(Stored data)
'''
-- ==== Sys2Proof/Laws/InvBus.lean ====
section
/-!
SUPPORT. The operations of Machine/Bus.lean keep the invariant.
-/
set_option Elab.async false
set_option linter.unusedTactic false
set_option linter.unreachableTactic false
namespace Sys2Proof.Machine

variable {pq : List Instr} {s : State}

theorem State.clearReg_inv {key : Nat} (hI : s.Inv pq) : (State.clearReg s key).Inv pq := by
  unfold State.clearReg
  repeat' first
    | with_reducible assumption
    | with_reducible apply State.setReg_inv

theorem State.rsTile_inv {t : Quad} {key : Nat} (hI : s.Inv pq) : (State.rsTile s t key).Inv pq := by
  unfold State.rsTile
  repeat' first
    | with_reducible assumption
    | with_reducible apply State.statusPop_inv
    | with_reducible apply State.clearReg_inv
    | split

theorem State.rsRidge_inv {r : Side} {key : Nat} (hI : s.Inv pq) : (State.rsRidge s r key).Inv pq := by
  unfold State.rsRidge
  repeat' first
    | with_reducible assumption
    | (extract_lets +onlyGivenNames x1; clear_value x1)
    | with_reducible apply State.modAng_inv
    | with_reducible apply State.modReg_inv
    | with_reducible apply State.scrubPopLo_inv
    | with_reducible apply State.modScrub_inv
    | with_reducible apply State.clearReg_inv
    | split

theorem State.rsSaddle_inv {key : Nat} (hI : s.Inv pq) : (State.rsSaddle s key).Inv pq := by
  unfold State.rsSaddle
  repeat' first
    | with_reducible assumption
    | with_reducible apply State.modNve_inv
    | with_reducible apply State.modHdg_inv
    | with_reducible apply State.modEvr_inv
    | with_reducible apply State.modHpt_inv
    | with_reducible apply State.freeNext_inv
    | with_reducible apply State.clearReg_inv
    | split

theorem State.rsEffect_inv {key : Nat} (hI : s.Inv pq) : (State.rsEffect s key).Inv pq := by
  unfold State.rsEffect
  repeat' first
    | with_reducible assumption
    | with_reducible apply State.rsRidge_inv
    | with_reducible apply State.rsTile_inv
    | with_reducible apply State.rsSaddle_inv
    | split

theorem State.rsLegacy_inv {t : Quad} {o : Nat} (hI : s.Inv pq) : (State.rsLegacy s t o).Inv pq := by
  unfold State.rsLegacy
  repeat' first
    | with_reducible assumption
    | intro x hx
    | with_reducible apply State.statusPop_inv
    | with_reducible apply State.modTile_inv
    | split

theorem State.readNote_inv {key : Nat} (hI : s.Inv pq) : (State.readNote s key).Inv pq := by
  unfold State.readNote
  repeat' first
    | with_reducible assumption
    | with_reducible apply State.setReg_inv
    | split

theorem State.readEffect_inv {p : Place} (hI : s.Inv pq) : (State.readEffect s p).Inv pq := by
  unfold State.readEffect
  repeat' first
    | with_reducible assumption
    | with_reducible apply State.rsEffect_inv
    | with_reducible apply State.readNote_inv
    | with_reducible apply State.rsLegacy_inv
    | split

theorem State.busRead_inv {x : Accessor} {addr : Word} (hI : s.Inv pq) : (State.busRead s x addr).1.Inv pq := by
  unfold State.busRead
  repeat' first
    | with_reducible assumption
    | (extract_lets +onlyGivenNames x1; clear_value x1)
    | with_reducible apply State.refuse_inv
    | with_reducible apply State.readEffect_inv
    | with_reducible apply State.freeNext_inv
    | split

theorem State.storeReg_inv {key : Nat} {data : Word} (hI : s.Inv pq) : (State.storeReg s key data).Inv pq := by
  unfold State.storeReg
  repeat' first
    | with_reducible assumption
    | with_reducible apply State.setReg_inv
    | split

theorem State.writeSpu_inv {r : Side} {o : Nat} {data : Word} (hI : s.Inv pq) : OptInv pq (State.writeSpu s r o data) := by
  unfold State.writeSpu
  repeat' first
    | with_reducible assumption
    | with_reducible apply State.dbgWrite_inv
    | with_reducible apply State.storeReg_inv
    | with_reducible apply State.ctlWord_inv
    | with_reducible apply OptInv.none
    | with_reducible apply OptInv.some
    | split

theorem State.writeErrstat_inv {r : Side} {data : Word} (hI : s.Inv pq) : (State.writeErrstat s r data).Inv pq := by
  unfold State.writeErrstat
  repeat' first
    | with_reducible assumption
    | with_reducible apply State.storeReg_inv
    | with_reducible apply State.modReg_inv
    | split

theorem State.writeCst_inv {x : Accessor} {o : Nat} {data : Word} (hI : s.Inv pq) : OptInv pq (State.writeCst s x o data) := by
  unfold State.writeCst
  repeat' first
    | with_reducible assumption
    | with_reducible apply State.bootLock_inv
    | with_reducible apply State.writeErrstat_inv
    | with_reducible apply State.loadAddr_inv
    | with_reducible apply State.loadData_inv
    | with_reducible apply State.matchWrite_inv
    | with_reducible apply OptInv.none
    | with_reducible apply OptInv.some
    | split

theorem State.writeAng_inv {r : Side} {o : Nat} {data : Word} (hI : s.Inv pq) : OptInv pq (State.writeAng s r o data) := by
  unfold State.writeAng
  repeat' first
    | with_reducible assumption
    | with_reducible apply State.angCtl_inv
    | with_reducible apply State.skewWrite_inv
    | with_reducible apply OptInv.none
    | with_reducible apply OptInv.some
    | split

theorem State.enginePower_inv {r : Side} {data : Word} (hI : s.Inv pq) : (State.enginePower s r data).Inv pq := by
  unfold State.enginePower
  repeat' first
    | with_reducible assumption
    | intro x y hx
    | with_reducible apply State.storeReg_inv
    | with_reducible apply State.domReq_inv
    | with_reducible apply State.Inv.foldl
    | split

theorem State.writeDec_inv {r : Side} {o : Nat} {data : Word} (hI : s.Inv pq) : OptInv pq (State.writeDec s r o data) := by
  unfold State.writeDec
  repeat' first
    | with_reducible assumption
    | with_reducible apply State.enginePower_inv
    | with_reducible apply OptInv.none
    | with_reducible apply OptInv.some
    | split

theorem State.modRamp_inv {r : Side} {f : RampCh → RampCh} (hI : s.Inv pq) : (State.modRamp s r f).Inv pq := by
  unfold State.modRamp
  repeat' first
    | with_reducible assumption
    | with_reducible apply State.modCen_inv

theorem State.cenCtl_inv {r : Side} {data : Word} (hI : s.Inv pq) : (State.cenCtl s r data).Inv pq := by
  unfold State.cenCtl
  repeat' first
    | with_reducible assumption
    | with_reducible apply State.setReg_inv
    | with_reducible apply State.nodeSync_inv
    | split

theorem State.rampCtl_inv {r : Side} {data : Word} (hI : s.Inv pq) : (State.rampCtl s r data).Inv pq := by
  unfold State.rampCtl
  repeat' first
    | with_reducible assumption
    | with_reducible apply State.rampGo_inv
    | with_reducible apply State.modRamp_inv
    | split

theorem State.writeCen_inv {r : Side} {o : Nat} {data : Word} (hI : s.Inv pq) : OptInv pq (State.writeCen s r o data) := by
  unfold State.writeCen
  repeat' first
    | with_reducible assumption
    | with_reducible apply State.cenCtl_inv
    | with_reducible apply State.modRamp_inv
    | with_reducible apply State.rampCtl_inv
    | with_reducible apply State.traceCfg_inv
    | with_reducible apply State.setReg_inv
    | with_reducible apply OptInv.none
    | with_reducible apply OptInv.some
    | split

theorem State.coefMem_inv {r : Side} {k : Nat} {f : Cen → Cen} (hI : s.Inv pq) : (State.coefMem s r k f).Inv pq := by
  unfold State.coefMem
  repeat' first
    | with_reducible assumption
    | with_reducible apply State.cenInt_inv
    | with_reducible apply State.modCen_inv
    | split

theorem State.writeCenMem_inv {r : Side} {o : Nat} {data : Word} (hI : s.Inv pq) : (State.writeCenMem s r o data).Inv pq := by
  unfold State.writeCenMem
  repeat' first
    | with_reducible assumption
    | (extract_lets +onlyGivenNames x1; clear_value x1)
    | with_reducible apply State.putNode_inv
    | with_reducible apply State.coefMem_inv
    | with_reducible apply State.modCen_inv
    | split

theorem State.writeMem_inv {r : Side} {o : Nat} {data : Word} (hI : s.Inv pq) : OptInv pq (State.writeMem s r o data) := by
  unfold State.writeMem
  repeat' first
    | with_reducible assumption
    | with_reducible apply State.modScrub_inv
    | with_reducible apply OptInv.none
    | with_reducible apply OptInv.some
    | split

theorem State.crnCtl_inv {r : Side} {data : Word} (hI : s.Inv pq) : (State.crnCtl s r data).Inv pq := by
  unfold State.crnCtl
  repeat' first
    | with_reducible assumption
    | with_reducible apply State.storeReg_inv
    | with_reducible apply State.resyncStart_inv
    | split

theorem State.writeCrn_inv {r : Side} {o : Nat} {data : Word} (hI : s.Inv pq) : OptInv pq (State.writeCrn s r o data) := by
  unfold State.writeCrn
  repeat' first
    | with_reducible assumption
    | with_reducible apply State.crnCtl_inv
    | with_reducible apply OptInv.none
    | with_reducible apply OptInv.some
    | split

theorem State.writeBank_inv {r : Side} {o : Nat} {data : Word} (hI : s.Inv pq) : (State.writeBank s r o data).Inv pq := by
  unfold State.writeBank
  repeat' first
    | with_reducible assumption
    | (extract_lets +onlyGivenNames f1; refine State.Inv.fnCut2 (f := f1) (q := pq) ?_ (fun hf1 => ?_); rotate_left; clear_value f1; rotate_left; dsimp -zeta only [f1]; clear f1)
    | (extract_lets +onlyGivenNames x1; clear_value x1)
    | with_reducible apply hf1
    | intro x y hx
    | with_reducible apply State.putBank_inv
    | with_reducible apply State.crnInt_inv
    | split

theorem State.adcCtl_inv {t : Quad} {data : Word} (hI : s.Inv pq) : (State.adcCtl s t data).Inv pq := by
  unfold State.adcCtl
  repeat' first
    | with_reducible assumption
    | with_reducible apply State.spareGo_inv
    | with_reducible apply State.modReg_inv
    | split

theorem State.writeChn_inv {t : Quad} {o : Nat} {data : Word} (hI : s.Inv pq) : OptInv pq (State.writeChn s t o data) := by
  unfold State.writeChn
  repeat' first
    | with_reducible assumption
    | intro x hx
    | with_reducible apply State.bankWrite_inv
    | with_reducible apply State.modTile_inv
    | with_reducible apply State.adcCtl_inv
    | with_reducible apply State.releaseRecs_inv
    | with_reducible apply State.writeEnable_inv
    | with_reducible apply OptInv.none
    | with_reducible apply OptInv.some
    | split

theorem State.fmtCtlWrite_inv {t : Quad} {data : Word} (hI : s.Inv pq) : (State.fmtCtlWrite s t data).Inv pq := by
  unfold State.fmtCtlWrite
  repeat' first
    | with_reducible assumption
    | (extract_lets +onlyGivenNames s1; refine State.Inv.cut (s := s1) (q := pq) ?_ (fun _ => ?_); rotate_left; clear_value s1; rotate_left; dsimp -zeta only [s1]; clear s1)
    | with_reducible apply State.storeReg_inv
    | with_reducible apply State.forceLow_inv
    | with_reducible apply State.setStat_inv
    | split

theorem State.writeFmt_inv {r : Side} {t : Quad} {o : Nat} {data : Word} (hI : s.Inv pq) : OptInv pq (State.writeFmt s r t o data) := by
  unfold State.writeFmt
  repeat' first
    | with_reducible assumption
    | with_reducible apply State.descWrite_inv
    | with_reducible apply State.skipSelect_inv
    | with_reducible apply State.fmtCtlWrite_inv
    | with_reducible apply OptInv.none
    | with_reducible apply OptInv.some
    | split

theorem State.writeTile_inv {r : Side} {t : Quad} {o : Nat} {data : Word} (hI : s.Inv pq) : OptInv pq (State.writeTile s r t o data) := by
  unfold State.writeTile
  repeat' first
    | with_reducible assumption
    | intro x hx
    | with_reducible apply State.writeChn_inv
    | with_reducible apply State.modTile_inv
    | with_reducible apply State.writeFmt_inv
    | with_reducible apply OptInv.none
    | with_reducible apply OptInv.some
    | split

theorem State.descHalf_inv {t : Quad} {i : Nat} {data : Word} (hI : s.Inv pq) : (State.descHalf s t i data).Inv pq := by
  unfold State.descHalf
  repeat' first
    | with_reducible assumption
    | with_reducible apply State.descWrite_inv

theorem State.putLegacy_inv {t : Quad} {data : Word} {k : Nat} {hi : Nat} {lo : Nat} {n : Nat} (hI : s.Inv pq) : (State.putLegacy s t data k hi lo n).Inv pq := by
  unfold State.putLegacy
  repeat' first
    | with_reducible assumption
    | with_reducible apply State.storeReg_inv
'''
WHAT YOU WILL DO → Repeat verbatim the opening run of entries, ending with the line that contains "namespace Sys2Proof.Machine".

RESULT →
-- ==== Sys2Proof/Laws/InvBus.lean ====
section
/-!
SUPPORT. The operations of Machine/Bus.lean keep the invariant.
-/
set_option Elab.async false
set_option linter.unusedTactic false
set_option linter.unreachableTactic false
namespace Sys2Proof.Machine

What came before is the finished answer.